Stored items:
★ ★ ★

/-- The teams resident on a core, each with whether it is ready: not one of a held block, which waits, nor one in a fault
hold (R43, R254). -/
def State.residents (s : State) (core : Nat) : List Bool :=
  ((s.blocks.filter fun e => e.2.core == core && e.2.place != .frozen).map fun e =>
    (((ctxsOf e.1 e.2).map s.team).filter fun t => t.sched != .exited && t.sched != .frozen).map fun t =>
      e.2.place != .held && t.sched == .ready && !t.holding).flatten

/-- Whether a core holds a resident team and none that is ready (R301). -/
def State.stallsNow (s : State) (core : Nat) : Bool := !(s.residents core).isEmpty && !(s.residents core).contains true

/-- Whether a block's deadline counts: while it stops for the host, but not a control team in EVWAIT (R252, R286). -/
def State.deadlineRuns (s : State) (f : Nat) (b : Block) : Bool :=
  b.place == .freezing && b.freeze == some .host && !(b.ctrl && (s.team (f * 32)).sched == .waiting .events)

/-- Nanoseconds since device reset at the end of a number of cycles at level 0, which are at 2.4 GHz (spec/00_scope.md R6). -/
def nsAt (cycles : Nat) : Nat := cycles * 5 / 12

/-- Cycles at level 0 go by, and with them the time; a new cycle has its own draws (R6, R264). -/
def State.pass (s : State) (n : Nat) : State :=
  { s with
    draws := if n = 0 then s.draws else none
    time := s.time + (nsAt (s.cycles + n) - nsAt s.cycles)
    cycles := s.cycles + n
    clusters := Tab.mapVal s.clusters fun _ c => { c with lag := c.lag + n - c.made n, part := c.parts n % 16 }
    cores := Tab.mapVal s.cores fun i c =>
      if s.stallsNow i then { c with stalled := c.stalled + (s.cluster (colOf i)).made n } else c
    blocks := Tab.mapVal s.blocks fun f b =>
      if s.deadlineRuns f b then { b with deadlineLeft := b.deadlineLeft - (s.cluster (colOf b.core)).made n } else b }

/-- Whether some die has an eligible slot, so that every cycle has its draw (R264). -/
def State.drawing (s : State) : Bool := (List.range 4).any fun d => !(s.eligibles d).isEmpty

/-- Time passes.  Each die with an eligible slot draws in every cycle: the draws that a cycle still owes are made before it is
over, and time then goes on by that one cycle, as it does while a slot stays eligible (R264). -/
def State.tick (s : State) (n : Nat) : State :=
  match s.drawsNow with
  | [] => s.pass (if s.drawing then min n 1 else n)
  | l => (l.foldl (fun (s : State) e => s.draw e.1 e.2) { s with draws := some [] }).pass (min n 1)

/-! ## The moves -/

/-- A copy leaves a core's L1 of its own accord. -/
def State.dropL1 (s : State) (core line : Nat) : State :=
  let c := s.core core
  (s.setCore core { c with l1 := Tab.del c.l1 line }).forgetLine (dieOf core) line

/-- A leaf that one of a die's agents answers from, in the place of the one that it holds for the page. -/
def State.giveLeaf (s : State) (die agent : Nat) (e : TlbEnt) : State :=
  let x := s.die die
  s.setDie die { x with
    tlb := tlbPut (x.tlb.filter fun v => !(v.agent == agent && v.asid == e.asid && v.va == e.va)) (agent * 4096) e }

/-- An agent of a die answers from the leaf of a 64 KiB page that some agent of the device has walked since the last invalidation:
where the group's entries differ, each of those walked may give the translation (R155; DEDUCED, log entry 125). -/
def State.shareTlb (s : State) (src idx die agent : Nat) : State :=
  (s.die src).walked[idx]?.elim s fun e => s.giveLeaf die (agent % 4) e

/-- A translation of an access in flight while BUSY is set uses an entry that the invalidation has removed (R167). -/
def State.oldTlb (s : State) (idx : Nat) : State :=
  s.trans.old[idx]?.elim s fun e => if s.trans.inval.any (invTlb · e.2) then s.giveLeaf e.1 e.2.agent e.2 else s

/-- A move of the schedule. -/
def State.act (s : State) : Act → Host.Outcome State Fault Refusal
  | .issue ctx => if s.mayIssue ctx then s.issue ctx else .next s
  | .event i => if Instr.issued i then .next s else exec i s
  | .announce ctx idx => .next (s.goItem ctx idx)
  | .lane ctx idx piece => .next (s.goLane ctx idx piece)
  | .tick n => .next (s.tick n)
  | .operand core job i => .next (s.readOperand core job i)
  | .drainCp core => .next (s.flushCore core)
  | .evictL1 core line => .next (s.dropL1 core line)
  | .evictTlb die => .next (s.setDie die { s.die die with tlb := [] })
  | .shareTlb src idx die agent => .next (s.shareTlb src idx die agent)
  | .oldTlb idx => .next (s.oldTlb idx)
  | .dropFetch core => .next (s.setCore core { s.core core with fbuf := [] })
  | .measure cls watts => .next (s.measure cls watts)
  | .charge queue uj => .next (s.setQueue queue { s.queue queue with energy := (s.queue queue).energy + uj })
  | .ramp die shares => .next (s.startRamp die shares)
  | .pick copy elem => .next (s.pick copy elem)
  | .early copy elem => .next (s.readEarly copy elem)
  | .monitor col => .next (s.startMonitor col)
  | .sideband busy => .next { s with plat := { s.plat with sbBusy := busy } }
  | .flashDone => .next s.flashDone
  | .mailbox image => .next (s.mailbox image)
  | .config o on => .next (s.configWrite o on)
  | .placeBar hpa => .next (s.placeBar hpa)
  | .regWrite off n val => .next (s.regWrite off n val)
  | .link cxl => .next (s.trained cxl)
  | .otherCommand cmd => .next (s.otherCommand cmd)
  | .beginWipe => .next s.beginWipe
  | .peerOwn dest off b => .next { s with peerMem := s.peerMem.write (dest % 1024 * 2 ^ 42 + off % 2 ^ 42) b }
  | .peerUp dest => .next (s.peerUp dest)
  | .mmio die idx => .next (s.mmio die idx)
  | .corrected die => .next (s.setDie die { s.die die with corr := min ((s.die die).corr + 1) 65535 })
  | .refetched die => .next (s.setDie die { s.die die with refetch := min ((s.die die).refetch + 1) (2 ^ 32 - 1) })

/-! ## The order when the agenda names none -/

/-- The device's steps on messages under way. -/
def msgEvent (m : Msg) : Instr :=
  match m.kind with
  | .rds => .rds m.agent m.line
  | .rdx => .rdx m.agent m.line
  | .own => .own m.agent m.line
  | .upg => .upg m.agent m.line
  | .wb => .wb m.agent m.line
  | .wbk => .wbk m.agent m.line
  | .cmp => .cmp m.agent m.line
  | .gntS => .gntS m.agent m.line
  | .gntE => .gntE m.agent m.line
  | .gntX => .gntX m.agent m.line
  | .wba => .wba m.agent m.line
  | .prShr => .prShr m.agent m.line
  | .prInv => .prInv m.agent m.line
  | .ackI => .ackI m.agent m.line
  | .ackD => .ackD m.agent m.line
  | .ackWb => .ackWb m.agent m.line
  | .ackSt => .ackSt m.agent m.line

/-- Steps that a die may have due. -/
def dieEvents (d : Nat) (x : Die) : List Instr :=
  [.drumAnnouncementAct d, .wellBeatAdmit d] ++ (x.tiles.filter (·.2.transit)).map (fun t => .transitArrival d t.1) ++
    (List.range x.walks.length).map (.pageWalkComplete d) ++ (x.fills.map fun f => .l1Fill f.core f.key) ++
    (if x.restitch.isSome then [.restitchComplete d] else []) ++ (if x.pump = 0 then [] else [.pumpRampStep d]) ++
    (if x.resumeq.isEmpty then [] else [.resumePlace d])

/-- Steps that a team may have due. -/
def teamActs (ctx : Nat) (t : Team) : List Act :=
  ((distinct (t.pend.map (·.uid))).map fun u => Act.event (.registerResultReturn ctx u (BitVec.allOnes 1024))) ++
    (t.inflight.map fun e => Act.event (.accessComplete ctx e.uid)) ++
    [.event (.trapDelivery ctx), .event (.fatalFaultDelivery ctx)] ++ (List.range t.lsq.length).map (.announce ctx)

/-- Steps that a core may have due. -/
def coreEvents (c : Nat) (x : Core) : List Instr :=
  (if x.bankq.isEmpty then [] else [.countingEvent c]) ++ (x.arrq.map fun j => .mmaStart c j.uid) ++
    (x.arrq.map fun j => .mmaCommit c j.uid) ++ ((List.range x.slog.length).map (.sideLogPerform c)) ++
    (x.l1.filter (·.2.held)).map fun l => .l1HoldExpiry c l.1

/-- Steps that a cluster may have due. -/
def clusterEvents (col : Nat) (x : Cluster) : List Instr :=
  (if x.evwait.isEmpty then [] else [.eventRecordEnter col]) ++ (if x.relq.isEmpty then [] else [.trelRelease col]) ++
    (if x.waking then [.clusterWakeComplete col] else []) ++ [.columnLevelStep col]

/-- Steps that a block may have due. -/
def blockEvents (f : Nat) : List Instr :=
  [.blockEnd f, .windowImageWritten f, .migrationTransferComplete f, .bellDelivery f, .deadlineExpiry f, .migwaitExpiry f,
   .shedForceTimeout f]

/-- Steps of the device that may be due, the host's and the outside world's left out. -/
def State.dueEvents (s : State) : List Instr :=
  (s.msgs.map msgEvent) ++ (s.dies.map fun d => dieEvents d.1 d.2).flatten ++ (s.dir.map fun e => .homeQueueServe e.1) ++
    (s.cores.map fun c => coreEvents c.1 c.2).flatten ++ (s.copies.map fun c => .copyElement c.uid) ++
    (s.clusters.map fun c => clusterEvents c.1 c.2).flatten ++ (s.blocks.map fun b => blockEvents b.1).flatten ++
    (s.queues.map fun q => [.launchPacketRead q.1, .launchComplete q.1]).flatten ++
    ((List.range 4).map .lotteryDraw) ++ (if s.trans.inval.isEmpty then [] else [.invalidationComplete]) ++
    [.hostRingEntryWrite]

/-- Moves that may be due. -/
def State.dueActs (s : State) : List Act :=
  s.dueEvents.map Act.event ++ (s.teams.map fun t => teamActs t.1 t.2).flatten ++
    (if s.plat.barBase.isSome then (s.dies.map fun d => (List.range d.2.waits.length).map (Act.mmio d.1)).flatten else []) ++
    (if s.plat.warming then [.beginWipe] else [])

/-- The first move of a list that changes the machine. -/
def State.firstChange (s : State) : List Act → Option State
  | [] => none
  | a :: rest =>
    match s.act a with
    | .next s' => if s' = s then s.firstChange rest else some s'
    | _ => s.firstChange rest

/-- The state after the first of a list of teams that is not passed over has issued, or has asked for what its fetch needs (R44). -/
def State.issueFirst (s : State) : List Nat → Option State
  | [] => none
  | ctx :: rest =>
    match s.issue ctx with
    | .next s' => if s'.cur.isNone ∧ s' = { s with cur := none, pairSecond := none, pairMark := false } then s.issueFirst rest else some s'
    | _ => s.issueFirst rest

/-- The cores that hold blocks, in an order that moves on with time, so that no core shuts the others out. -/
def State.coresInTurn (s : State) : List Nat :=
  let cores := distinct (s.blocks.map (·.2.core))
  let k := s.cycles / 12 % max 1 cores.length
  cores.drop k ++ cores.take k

★ ★ ★

** WHAT TO PRODUCE **
Your reply is to repeat, unchanged, the lines above running from the one with "def State.dropL1 (s" up to and including the one with "(s.pick copy elem)".

** RESULT OF THE EXERCISE **
def State.dropL1 (s : State) (core line : Nat) : State :=
  let c := s.core core
  (s.setCore core { c with l1 := Tab.del c.l1 line }).forgetLine (dieOf core) line

/-- A leaf that one of a die's agents answers from, in the place of the one that it holds for the page. -/
def State.giveLeaf (s : State) (die agent : Nat) (e : TlbEnt) : State :=
  let x := s.die die
  s.setDie die { x with
    tlb := tlbPut (x.tlb.filter fun v => !(v.agent == agent && v.asid == e.asid && v.va == e.va)) (agent * 4096) e }

/-- An agent of a die answers from the leaf of a 64 KiB page that some agent of the device has walked since the last invalidation:
where the group's entries differ, each of those walked may give the translation (R155; DEDUCED, log entry 125). -/
def State.shareTlb (s : State) (src idx die agent : Nat) : State :=
  (s.die src).walked[idx]?.elim s fun e => s.giveLeaf die (agent % 4) e

/-- A translation of an access in flight while BUSY is set uses an entry that the invalidation has removed (R167). -/
def State.oldTlb (s : State) (idx : Nat) : State :=
  s.trans.old[idx]?.elim s fun e => if s.trans.inval.any (invTlb · e.2) then s.giveLeaf e.1 e.2.agent e.2 else s

/-- A move of the schedule. -/
def State.act (s : State) : Act → Host.Outcome State Fault Refusal
  | .issue ctx => if s.mayIssue ctx then s.issue ctx else .next s
  | .event i => if Instr.issued i then .next s else exec i s
  | .announce ctx idx => .next (s.goItem ctx idx)
  | .lane ctx idx piece => .next (s.goLane ctx idx piece)
  | .tick n => .next (s.tick n)
  | .operand core job i => .next (s.readOperand core job i)
  | .drainCp core => .next (s.flushCore core)
  | .evictL1 core line => .next (s.dropL1 core line)
  | .evictTlb die => .next (s.setDie die { s.die die with tlb := [] })
  | .shareTlb src idx die agent => .next (s.shareTlb src idx die agent)
  | .oldTlb idx => .next (s.oldTlb idx)
  | .dropFetch core => .next (s.setCore core { s.core core with fbuf := [] })
  | .measure cls watts => .next (s.measure cls watts)
  | .charge queue uj => .next (s.setQueue queue { s.queue queue with energy := (s.queue queue).energy + uj })
  | .ramp die shares => .next (s.startRamp die shares)
  | .pick copy elem => .next (s.pick copy elem)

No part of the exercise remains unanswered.